Charles SweetserCorporate Alliance Corner, Summer 2019 CAP Corner

DC winding resistance is a simple concept that relies on the fundamental application of Ohm’s Law. It is a powerful tool to determine continuity in power transformer winding circuits, specifically connections and tap changer contacts. However, performing a dc winding resistance test presents several technical difficulties that must be overcome:

  • The power transformer’s magnetizing inductance must be removed through saturation of the core steel.
  • To accomplish saturation, dc voltage or dc current must be applied or injected, respectively.
  • The magnitude of dc signals directly affects the time to saturation. Various techniques such as winding assist can be applied to speed-up and increase the effectiveness of the saturation process.

This article outlines several obstacles associated with performing dc winding resistance tests, offers saturation and demagnetization techniques, and presents safety considerations as well as case studies.

The dc winding resistance test is routinely used in the field to validate and assess the continuity of the current-carrying path between the terminals on a power transformer winding. The test looks for a change in continuity or real losses on this circuit, generally indicated by high or unstable resistance measurements. The dc winding resistance test can identify and diagnose problems such as loose lead connections, broken winding strands, or poor contact integrity in tap changers.

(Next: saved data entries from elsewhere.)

theorem exec_resilverSett (devs : SMap Nat) (s : State) :
    exec (.resilverSett devs) s = run (fun s => s.doResilver devs) s :=
  (rfl : exec (.resilverSett devs) s = execResilverSett s devs).trans rfl

theorem exec_galleryLinkDown (link : Nat) (s : State) :
    exec (.galleryLinkDown link) s = run (fun s => s.doGalDown link) s :=
  (rfl : exec (.galleryLinkDown link) s = execGalleryLinkDown link s).trans rfl

theorem exec_galleryGraceExpiry (s : State) :
    exec (.galleryGraceExpiry) s = run (fun s => s.doGrace) s :=
  (rfl : exec (.galleryGraceExpiry) s = execGalleryGraceExpiry s).trans rfl

theorem exec_joinWaitExpiry (s : State) :
    exec (.joinWaitExpiry) s = run (fun s => s.doJoinWait) s :=
  (rfl : exec (.joinWaitExpiry) s = execJoinWaitExpiry s).trans rfl

theorem exec_galleryRetrain (link : Nat) (s : State) :
    exec (.galleryRetrain link) s = run (fun s => s.doGalRetrain link) s :=
  (rfl : exec (.galleryRetrain link) s = execGalleryRetrain link s).trans rfl

theorem exec_galTakeover (key : Word) (s : State) :
    exec (.galTakeover key) s = run (fun s => s.woGate GAL_TAKEOVER.KEY.addr (fun s => s.doTakeover key)) s :=
  (rfl : exec (.galTakeover key) s = execGalTakeover key s).trans rfl

theorem exec_twinStatusRead (word : Option Word) (absent : Bool) (s : State) :
    exec (.twinStatusRead word absent) s = run (fun s => s.doTwinRead word absent) s :=
  (rfl : exec (.twinStatusRead word absent) s = execTwinStatusRead word absent s).trans rfl

theorem exec_tw7StatusCommand (s : State) :
    exec (.tw7StatusCommand) s = run (fun s => s.doTw7Status) s :=
  (rfl : exec (.tw7StatusCommand) s = execTw7StatusCommand s).trans rfl

theorem exec_tw7Alert (word : Option Word) (absent : Bool) (s : State) :
    exec (.tw7Alert word absent) s = run (fun s => s.doTwinRead word absent) s :=
  (rfl : exec (.tw7Alert word absent) s = execTw7Alert word absent s).trans rfl

theorem exec_seqOn (bmc : Bool) (s : State) :
    exec (.seqOn bmc) s = run (fun s => s.doSeqOn bmc) s :=
  (rfl : exec (.seqOn bmc) s = execSeqOn bmc s).trans rfl

theorem exec_seqOff (bmc : Bool) (s : State) :
    exec (.seqOff bmc) s = run (fun s => s.doSeqOff bmc) s :=
  (rfl : exec (.seqOff bmc) s = execSeqOff bmc s).trans rfl

theorem exec_seqOffTimed (bmc : Bool) (s : State) :
    exec (.seqOffTimed bmc) s = run (fun s => s.doSeqOffTimed bmc) s :=
  (rfl : exec (.seqOffTimed bmc) s = execSeqOffTimed bmc s).trans rfl

theorem exec_seqClear (bmc : Bool) (s : State) :
    exec (.seqClear bmc) s = run (fun s => s.doSeqClear bmc) s :=
  (rfl : exec (.seqClear bmc) s = execSeqClear bmc s).trans rfl

theorem exec_seqPulse (pin : Nat) (s : State) :
    exec (.seqPulse pin) s = run (fun s => s.doSeqPulse pin) s :=
  (rfl : exec (.seqPulse pin) s = execSeqPulse pin s).trans rfl

theorem exec_offTimedExpiry (s : State) :
    exec (.offTimedExpiry) s = run (fun s => s.doOffTimedEnd) s :=
  (rfl : exec (.offTimedExpiry) s = execOffTimedExpiry s).trans rfl

theorem exec_benchStepUp (s : State) :
    exec (.benchStepUp) s = run (fun s => s.doBenchStepUp) s :=
  (rfl : exec (.benchStepUp) s = execBenchStepUp s).trans rfl

theorem exec_benchDelayExpiry (s : State) :
    exec (.benchDelayExpiry) s = run (fun s => s.doBenchDelay) s :=
  (rfl : exec (.benchDelayExpiry) s = execBenchDelayExpiry s).trans rfl

theorem exec_resetStretchExpiry (pin : Nat) (s : State) :
    exec (.resetStretchExpiry pin) s = run (fun s => s.doStretchEnd pin) s :=
  (rfl : exec (.resetStretchExpiry pin) s = execResetStretchExpiry pin s).trans rfl

theorem exec_benchTimeout (s : State) :
    exec (.benchTimeout) s = run (fun s => s.doBenchTimeout) s :=
  (rfl : exec (.benchTimeout) s = execBenchTimeout s).trans rfl

theorem exec_benchStepDown (s : State) :
    exec (.benchStepDown) s = run (fun s => s.doBenchStepDown) s :=
  (rfl : exec (.benchStepDown) s = execBenchStepDown s).trans rfl

theorem exec_dischargeTimeout (rail : Nat) (s : State) :
    exec (.dischargeTimeout rail) s = run (fun s => s.doDischargeTimeout rail) s :=
  (rfl : exec (.dischargeTimeout rail) s = execDischargeTimeout rail s).trans rfl

theorem exec_dnWaitExpiry (s : State) :
    exec (.dnWaitExpiry) s = run (fun s => s.doDnWait) s :=
  (rfl : exec (.dnWaitExpiry) s = execDnWaitExpiry s).trans rfl

theorem exec_benchSyncTimeout (s : State) :
    exec (.benchSyncTimeout) s = run (fun s => s.doSyncTimeout) s :=
  (rfl : exec (.benchSyncTimeout) s = execBenchSyncTimeout s).trans rfl

theorem exec_upWaitExpiry (s : State) :
    exec (.upWaitExpiry) s = run (fun s => s.doUpWait) s :=
  (rfl : exec (.upWaitExpiry) s = execUpWaitExpiry s).trans rfl

theorem exec_seqUpFall (s : State) :
    exec (.seqUpFall) s = run (fun s => s.doSeqUpFall) s :=
  (rfl : exec (.seqUpFall) s = execSeqUpFall s).trans rfl

theorem exec_minOffExpiry (s : State) :
    exec (.minOffExpiry) s = run (fun s => s.doMinOff) s :=
  (rfl : exec (.minOffExpiry) s = execMinOffExpiry s).trans rfl

theorem exec_resetPulseEnd (pin : Nat) (s : State) :
    exec (.resetPulseEnd pin) s = run (fun s => s.doPulseEnd pin) s :=
  (rfl : exec (.resetPulseEnd pin) s = execResetPulseEnd pin s).trans rfl

theorem exec_crystalFail (s : State) :
    exec (.crystalFail) s = run (fun s => s.doCrystalFail) s :=
  (rfl : exec (.crystalFail) s = execCrystalFail s).trans rfl

theorem exec_crystalRecover (s : State) :
    exec (.crystalRecover) s = run (fun s => s.doCrystalRecover) s :=
  (rfl : exec (.crystalRecover) s = execCrystalRecover s).trans rfl

theorem exec_refclkFail (s : State) :
    exec (.refclkFail) s = run (fun s => s.doRefFail) s :=
  (rfl : exec (.refclkFail) s = execRefclkFail s).trans rfl

theorem exec_pllLockLoss (pll : Nat) (s : State) :
    exec (.pllLockLoss pll) s = run (fun s => s.doLockLoss pll) s :=
  (rfl : exec (.pllLockLoss pll) s = execPllLockLoss pll s).trans rfl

In addition to the winding, several additional components are part of the transformer’s current carrying path:

  • Bushings and Bushing Connections
    • Draw leads
    • Draw lead pins
    • Pad connections
  • Tap Changers (LTC and DETC)
    • Barrier boards
    • Selector switches
    • Diverter switches
    • Reversing switches
  • Windings
    • Strands
    • Cross-overs
    • Tap leads 

Measurements

The goal is to isolate and measure only the winding resistance of a specific phase and winding. However, depending on the winding configuration — delta (open or closed), wye, auto, or zigzag — and the fact that winding resistance measurement can only be performed between terminals, the measured results may be a combination of windings rather than a specific winding. Delta winding configuration measurements often cause confusion because a single winding cannot be isolated by any terminal pair. In specific applications, such as tertiary or stabilizing windings, the open or closed status of the delta winding creates additional confusion.   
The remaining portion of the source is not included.